What is needed is an exact copy of the entries below, from the line that contains "params nsel1 nsel0 s" through the final line, both included, and nothing else.

====== Dataset records ======

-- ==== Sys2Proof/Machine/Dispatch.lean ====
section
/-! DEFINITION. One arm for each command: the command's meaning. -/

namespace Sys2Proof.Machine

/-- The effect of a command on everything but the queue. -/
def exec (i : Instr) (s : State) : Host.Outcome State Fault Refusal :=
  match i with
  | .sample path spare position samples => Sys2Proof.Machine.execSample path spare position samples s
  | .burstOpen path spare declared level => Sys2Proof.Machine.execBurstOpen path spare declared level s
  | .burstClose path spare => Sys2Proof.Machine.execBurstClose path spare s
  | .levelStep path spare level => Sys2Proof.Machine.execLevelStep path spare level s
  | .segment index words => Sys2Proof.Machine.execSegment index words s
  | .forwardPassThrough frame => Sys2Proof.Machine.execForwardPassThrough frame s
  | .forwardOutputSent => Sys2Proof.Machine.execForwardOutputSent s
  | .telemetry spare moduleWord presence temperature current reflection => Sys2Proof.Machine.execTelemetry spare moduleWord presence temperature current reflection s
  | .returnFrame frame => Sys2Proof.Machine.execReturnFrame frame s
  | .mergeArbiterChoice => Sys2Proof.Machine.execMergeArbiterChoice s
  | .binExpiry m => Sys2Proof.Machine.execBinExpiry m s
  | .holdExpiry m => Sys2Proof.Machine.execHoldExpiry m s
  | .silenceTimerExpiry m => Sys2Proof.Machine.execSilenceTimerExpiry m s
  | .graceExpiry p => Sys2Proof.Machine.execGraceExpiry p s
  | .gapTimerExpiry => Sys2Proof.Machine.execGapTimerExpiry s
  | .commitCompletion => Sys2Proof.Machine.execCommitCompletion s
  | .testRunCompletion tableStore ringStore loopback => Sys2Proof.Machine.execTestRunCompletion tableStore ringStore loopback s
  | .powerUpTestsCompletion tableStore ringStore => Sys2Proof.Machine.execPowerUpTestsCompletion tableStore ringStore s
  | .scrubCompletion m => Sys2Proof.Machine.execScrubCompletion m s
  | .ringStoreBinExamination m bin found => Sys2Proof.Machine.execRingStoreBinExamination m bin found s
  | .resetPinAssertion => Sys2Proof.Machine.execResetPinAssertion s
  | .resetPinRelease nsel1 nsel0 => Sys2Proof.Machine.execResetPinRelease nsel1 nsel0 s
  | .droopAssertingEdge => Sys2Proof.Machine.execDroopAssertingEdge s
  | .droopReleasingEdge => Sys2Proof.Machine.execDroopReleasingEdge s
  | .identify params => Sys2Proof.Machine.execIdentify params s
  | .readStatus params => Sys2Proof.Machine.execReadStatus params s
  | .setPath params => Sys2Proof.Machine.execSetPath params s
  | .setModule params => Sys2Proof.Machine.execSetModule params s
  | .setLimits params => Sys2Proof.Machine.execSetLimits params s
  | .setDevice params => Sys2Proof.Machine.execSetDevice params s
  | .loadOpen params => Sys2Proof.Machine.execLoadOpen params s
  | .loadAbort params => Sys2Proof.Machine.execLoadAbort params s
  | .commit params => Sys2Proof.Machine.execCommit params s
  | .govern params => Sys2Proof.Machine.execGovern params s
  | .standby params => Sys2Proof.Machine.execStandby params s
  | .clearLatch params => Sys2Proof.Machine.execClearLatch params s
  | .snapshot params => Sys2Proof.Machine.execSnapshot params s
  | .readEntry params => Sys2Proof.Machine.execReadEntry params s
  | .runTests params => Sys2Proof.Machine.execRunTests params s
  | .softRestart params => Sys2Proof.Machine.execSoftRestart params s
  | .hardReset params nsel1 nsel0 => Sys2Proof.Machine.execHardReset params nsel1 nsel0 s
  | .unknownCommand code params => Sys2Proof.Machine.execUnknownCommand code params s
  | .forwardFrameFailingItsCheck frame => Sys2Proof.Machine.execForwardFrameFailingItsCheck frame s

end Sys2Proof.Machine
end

======

→ **Exercise solution**
  | .hardReset params nsel1 nsel0 => Sys2Proof.Machine.execHardReset params nsel1 nsel0 s
  | .unknownCommand code params => Sys2Proof.Machine.execUnknownCommand code params s
  | .forwardFrameFailingItsCheck frame => Sys2Proof.Machine.execForwardFrameFailingItsCheck frame s

end Sys2Proof.Machine
end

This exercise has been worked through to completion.